[REQUIREMENT] From the data below, copy exactly the lines that lie between the one holding "(h : (identOperand" and the one holding "op bs = .ok", including both, and nothing more.

Dataset entries:

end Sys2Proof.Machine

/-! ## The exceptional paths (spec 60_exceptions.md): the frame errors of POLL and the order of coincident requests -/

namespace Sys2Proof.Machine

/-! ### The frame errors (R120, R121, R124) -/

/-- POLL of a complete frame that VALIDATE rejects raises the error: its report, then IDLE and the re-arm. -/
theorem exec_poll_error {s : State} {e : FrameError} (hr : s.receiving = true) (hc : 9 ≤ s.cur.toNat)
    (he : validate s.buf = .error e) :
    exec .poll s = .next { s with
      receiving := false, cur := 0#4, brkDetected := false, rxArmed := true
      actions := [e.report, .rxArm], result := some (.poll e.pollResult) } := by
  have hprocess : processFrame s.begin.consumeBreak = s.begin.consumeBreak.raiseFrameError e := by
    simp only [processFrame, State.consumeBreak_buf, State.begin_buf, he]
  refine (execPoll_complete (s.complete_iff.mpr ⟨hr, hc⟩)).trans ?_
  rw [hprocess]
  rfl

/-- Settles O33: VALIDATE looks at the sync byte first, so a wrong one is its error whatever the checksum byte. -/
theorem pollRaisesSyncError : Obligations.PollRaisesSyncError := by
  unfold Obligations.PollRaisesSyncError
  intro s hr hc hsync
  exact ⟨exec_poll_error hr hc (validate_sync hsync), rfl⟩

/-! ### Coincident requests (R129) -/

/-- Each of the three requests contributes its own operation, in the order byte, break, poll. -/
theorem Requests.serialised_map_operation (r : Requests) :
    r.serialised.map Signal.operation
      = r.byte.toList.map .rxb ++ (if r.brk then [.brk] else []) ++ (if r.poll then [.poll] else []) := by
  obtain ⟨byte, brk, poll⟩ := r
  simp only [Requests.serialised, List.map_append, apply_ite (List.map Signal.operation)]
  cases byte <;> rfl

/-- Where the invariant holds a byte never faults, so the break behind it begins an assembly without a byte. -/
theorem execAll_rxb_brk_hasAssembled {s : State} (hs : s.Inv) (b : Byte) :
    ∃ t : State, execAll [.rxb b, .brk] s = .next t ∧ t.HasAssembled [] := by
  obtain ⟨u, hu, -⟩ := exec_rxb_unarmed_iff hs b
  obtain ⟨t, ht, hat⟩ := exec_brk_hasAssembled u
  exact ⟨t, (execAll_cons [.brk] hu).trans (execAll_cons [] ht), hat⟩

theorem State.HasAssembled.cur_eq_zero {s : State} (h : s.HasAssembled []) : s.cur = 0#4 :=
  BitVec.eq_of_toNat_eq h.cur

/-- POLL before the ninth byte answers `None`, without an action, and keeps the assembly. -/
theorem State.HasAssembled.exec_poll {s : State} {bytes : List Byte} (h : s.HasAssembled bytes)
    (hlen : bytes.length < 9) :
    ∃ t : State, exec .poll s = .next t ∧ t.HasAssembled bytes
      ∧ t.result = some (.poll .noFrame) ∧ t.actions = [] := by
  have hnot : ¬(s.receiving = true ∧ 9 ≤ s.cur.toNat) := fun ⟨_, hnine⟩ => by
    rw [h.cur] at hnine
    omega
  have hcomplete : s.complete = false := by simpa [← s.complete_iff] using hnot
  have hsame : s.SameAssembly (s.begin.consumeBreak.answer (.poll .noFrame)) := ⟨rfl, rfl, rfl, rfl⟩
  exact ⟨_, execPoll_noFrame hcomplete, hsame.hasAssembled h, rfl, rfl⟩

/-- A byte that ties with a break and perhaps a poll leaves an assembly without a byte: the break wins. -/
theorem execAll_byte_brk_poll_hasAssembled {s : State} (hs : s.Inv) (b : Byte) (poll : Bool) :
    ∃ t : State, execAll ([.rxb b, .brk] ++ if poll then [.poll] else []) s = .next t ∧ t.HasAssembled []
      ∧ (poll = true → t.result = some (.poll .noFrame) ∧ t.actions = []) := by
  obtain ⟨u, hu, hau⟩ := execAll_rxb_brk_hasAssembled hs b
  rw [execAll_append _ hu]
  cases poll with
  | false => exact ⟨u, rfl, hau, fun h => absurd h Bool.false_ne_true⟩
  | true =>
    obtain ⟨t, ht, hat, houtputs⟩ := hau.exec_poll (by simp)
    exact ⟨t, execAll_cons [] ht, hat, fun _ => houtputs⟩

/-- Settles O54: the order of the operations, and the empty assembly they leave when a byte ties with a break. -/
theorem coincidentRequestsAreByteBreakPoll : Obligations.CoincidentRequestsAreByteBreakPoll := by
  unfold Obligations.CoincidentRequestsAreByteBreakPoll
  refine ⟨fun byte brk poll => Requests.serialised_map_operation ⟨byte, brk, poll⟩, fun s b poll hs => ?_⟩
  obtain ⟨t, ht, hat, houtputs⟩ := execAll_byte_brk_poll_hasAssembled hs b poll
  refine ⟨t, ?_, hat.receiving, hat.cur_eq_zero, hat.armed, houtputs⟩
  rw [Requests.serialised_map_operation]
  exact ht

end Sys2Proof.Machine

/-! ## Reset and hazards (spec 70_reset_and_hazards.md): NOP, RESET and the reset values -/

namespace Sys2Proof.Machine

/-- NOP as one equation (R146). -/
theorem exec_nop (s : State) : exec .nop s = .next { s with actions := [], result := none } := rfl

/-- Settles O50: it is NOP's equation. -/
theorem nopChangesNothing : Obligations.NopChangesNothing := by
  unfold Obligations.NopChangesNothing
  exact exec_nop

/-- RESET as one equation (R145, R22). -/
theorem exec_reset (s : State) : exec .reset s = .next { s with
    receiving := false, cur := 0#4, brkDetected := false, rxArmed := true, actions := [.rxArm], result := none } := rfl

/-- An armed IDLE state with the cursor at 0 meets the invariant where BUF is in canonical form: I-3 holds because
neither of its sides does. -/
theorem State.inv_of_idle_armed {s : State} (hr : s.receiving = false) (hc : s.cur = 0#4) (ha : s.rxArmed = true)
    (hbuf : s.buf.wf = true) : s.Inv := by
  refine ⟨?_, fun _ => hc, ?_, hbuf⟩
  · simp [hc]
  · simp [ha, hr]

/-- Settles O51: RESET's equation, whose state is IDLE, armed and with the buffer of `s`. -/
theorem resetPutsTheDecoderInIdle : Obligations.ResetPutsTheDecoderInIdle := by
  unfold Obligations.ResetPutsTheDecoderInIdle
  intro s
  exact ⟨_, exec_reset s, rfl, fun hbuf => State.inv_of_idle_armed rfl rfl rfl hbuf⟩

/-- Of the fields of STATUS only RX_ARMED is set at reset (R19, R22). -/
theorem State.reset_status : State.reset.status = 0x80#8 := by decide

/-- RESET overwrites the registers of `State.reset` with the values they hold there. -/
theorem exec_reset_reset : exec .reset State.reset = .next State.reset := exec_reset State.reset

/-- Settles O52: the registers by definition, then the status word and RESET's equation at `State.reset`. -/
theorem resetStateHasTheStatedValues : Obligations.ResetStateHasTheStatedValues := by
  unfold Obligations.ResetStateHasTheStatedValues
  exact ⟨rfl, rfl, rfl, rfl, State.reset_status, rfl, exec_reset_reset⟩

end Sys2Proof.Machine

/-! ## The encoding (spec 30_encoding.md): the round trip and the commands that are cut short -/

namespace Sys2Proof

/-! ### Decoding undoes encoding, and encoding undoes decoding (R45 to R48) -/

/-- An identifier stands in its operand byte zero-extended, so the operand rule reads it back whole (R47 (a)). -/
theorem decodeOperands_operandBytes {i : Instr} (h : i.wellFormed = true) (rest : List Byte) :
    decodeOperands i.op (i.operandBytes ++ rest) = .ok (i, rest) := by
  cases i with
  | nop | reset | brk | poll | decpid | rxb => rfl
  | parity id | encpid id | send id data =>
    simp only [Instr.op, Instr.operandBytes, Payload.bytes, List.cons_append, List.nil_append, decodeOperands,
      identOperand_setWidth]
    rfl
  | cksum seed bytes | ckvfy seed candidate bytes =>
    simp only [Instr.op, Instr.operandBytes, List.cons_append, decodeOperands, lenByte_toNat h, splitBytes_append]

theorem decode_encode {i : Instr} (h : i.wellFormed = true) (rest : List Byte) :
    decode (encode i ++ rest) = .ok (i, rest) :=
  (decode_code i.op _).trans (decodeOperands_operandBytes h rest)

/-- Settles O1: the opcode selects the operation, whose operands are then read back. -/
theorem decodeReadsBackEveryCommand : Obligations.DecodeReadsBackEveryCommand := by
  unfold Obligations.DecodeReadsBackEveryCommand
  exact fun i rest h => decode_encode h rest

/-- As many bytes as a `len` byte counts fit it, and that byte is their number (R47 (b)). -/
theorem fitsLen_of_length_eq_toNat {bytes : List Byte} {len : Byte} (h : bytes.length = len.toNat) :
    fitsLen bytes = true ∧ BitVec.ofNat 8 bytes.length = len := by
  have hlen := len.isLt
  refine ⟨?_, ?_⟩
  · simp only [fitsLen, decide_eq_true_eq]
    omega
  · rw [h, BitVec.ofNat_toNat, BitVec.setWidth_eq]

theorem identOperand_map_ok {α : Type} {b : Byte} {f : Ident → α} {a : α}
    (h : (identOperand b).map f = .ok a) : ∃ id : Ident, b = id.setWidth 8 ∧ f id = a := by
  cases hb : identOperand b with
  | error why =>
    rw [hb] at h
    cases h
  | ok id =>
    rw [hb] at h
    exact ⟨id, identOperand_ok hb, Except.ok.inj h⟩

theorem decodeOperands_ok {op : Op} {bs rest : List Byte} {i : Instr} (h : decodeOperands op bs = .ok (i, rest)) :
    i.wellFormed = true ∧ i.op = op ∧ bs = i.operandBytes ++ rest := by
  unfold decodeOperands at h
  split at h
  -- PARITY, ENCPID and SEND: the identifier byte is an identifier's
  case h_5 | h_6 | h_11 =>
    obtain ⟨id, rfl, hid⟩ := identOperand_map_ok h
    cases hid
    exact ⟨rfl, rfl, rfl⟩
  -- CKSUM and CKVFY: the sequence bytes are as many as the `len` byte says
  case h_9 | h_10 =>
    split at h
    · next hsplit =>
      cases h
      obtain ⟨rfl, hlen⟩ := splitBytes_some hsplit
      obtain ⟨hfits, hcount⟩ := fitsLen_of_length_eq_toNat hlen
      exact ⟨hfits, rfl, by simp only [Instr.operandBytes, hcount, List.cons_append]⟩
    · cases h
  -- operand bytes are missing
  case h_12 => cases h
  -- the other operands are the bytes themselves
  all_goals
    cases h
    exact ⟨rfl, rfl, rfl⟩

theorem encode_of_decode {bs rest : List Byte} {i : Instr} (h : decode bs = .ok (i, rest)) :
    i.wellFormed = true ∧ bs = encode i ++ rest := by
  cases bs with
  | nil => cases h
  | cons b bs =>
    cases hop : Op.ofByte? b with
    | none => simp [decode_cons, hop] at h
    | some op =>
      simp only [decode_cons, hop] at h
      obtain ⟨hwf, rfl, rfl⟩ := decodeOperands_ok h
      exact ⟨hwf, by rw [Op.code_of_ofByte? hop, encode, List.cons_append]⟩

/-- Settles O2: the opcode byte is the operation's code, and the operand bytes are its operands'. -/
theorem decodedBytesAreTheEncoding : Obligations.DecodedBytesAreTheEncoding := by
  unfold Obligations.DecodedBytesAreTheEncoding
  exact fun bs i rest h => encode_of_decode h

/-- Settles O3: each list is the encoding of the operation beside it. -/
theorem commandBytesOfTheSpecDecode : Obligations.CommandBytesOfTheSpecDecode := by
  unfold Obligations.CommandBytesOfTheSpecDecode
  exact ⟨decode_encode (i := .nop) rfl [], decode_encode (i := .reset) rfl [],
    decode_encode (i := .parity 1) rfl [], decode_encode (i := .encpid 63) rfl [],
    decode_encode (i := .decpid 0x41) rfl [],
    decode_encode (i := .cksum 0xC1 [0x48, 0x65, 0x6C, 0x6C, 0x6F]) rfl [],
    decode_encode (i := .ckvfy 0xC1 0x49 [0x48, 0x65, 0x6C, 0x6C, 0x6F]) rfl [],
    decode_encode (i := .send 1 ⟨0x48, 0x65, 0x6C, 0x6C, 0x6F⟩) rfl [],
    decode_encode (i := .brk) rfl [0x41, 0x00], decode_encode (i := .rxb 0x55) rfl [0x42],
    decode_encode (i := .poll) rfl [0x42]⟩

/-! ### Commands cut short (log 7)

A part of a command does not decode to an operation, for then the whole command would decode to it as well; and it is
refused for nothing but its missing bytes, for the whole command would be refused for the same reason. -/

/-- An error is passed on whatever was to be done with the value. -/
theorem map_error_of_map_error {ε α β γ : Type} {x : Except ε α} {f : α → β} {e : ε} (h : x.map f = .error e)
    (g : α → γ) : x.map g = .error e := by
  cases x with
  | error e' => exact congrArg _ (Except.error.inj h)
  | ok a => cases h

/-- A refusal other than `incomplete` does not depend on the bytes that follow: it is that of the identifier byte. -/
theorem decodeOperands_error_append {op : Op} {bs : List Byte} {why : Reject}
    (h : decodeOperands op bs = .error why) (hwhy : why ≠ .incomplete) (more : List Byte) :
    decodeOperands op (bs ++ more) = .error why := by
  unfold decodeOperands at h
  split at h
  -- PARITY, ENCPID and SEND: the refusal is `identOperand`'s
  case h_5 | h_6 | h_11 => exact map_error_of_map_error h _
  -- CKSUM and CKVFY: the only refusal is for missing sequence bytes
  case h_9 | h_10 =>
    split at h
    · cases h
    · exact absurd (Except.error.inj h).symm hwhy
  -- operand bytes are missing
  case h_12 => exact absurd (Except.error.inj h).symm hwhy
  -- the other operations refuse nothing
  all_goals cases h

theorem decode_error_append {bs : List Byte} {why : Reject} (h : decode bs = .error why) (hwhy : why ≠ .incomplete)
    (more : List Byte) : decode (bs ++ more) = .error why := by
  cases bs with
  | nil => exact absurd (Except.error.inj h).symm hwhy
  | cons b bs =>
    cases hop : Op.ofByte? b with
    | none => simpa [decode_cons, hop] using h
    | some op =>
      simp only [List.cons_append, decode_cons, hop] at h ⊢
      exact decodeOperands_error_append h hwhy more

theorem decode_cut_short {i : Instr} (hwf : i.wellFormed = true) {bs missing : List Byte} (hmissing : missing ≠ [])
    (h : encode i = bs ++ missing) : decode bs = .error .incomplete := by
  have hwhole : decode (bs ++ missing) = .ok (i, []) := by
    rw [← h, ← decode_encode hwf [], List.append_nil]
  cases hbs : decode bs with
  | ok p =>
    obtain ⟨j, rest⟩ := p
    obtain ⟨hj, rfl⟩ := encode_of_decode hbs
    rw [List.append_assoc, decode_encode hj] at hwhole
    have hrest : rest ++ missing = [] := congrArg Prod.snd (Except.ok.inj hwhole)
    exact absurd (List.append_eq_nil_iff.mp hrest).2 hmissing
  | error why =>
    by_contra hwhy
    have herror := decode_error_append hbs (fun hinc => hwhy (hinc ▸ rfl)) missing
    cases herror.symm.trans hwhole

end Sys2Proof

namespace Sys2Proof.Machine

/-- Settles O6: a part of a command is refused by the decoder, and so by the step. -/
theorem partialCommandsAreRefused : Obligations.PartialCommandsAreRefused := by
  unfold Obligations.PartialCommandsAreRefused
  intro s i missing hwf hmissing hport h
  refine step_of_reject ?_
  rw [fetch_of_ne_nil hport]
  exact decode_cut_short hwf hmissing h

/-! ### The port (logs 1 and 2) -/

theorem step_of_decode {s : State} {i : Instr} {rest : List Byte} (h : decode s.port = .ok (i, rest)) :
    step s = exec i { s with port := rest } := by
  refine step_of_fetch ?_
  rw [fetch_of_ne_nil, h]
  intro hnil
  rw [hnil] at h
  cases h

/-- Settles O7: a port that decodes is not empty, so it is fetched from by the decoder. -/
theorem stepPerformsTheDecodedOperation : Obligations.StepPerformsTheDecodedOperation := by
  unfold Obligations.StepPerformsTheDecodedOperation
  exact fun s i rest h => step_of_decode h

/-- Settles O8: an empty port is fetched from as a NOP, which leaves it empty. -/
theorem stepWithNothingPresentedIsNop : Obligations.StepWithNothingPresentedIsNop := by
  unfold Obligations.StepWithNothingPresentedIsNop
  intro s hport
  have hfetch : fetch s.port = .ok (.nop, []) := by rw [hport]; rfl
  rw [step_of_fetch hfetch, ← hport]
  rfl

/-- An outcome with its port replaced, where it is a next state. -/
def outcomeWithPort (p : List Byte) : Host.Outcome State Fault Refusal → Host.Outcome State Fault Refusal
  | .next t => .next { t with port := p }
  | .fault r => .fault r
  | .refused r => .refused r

[ANSWER AREA]
    (h : (identOperand b).map f = .ok a) : ∃ id : Ident, b = id.setWidth 8 ∧ f id = a := by
  cases hb : identOperand b with
  | error why =>
    rw [hb] at h
    cases h
  | ok id =>
    rw [hb] at h
    exact ⟨id, identOperand_ok hb, Except.ok.inj h⟩

theorem decodeOperands_ok {op : Op} {bs rest : List Byte} {i : Instr} (h : decodeOperands op bs = .ok (i, rest)) :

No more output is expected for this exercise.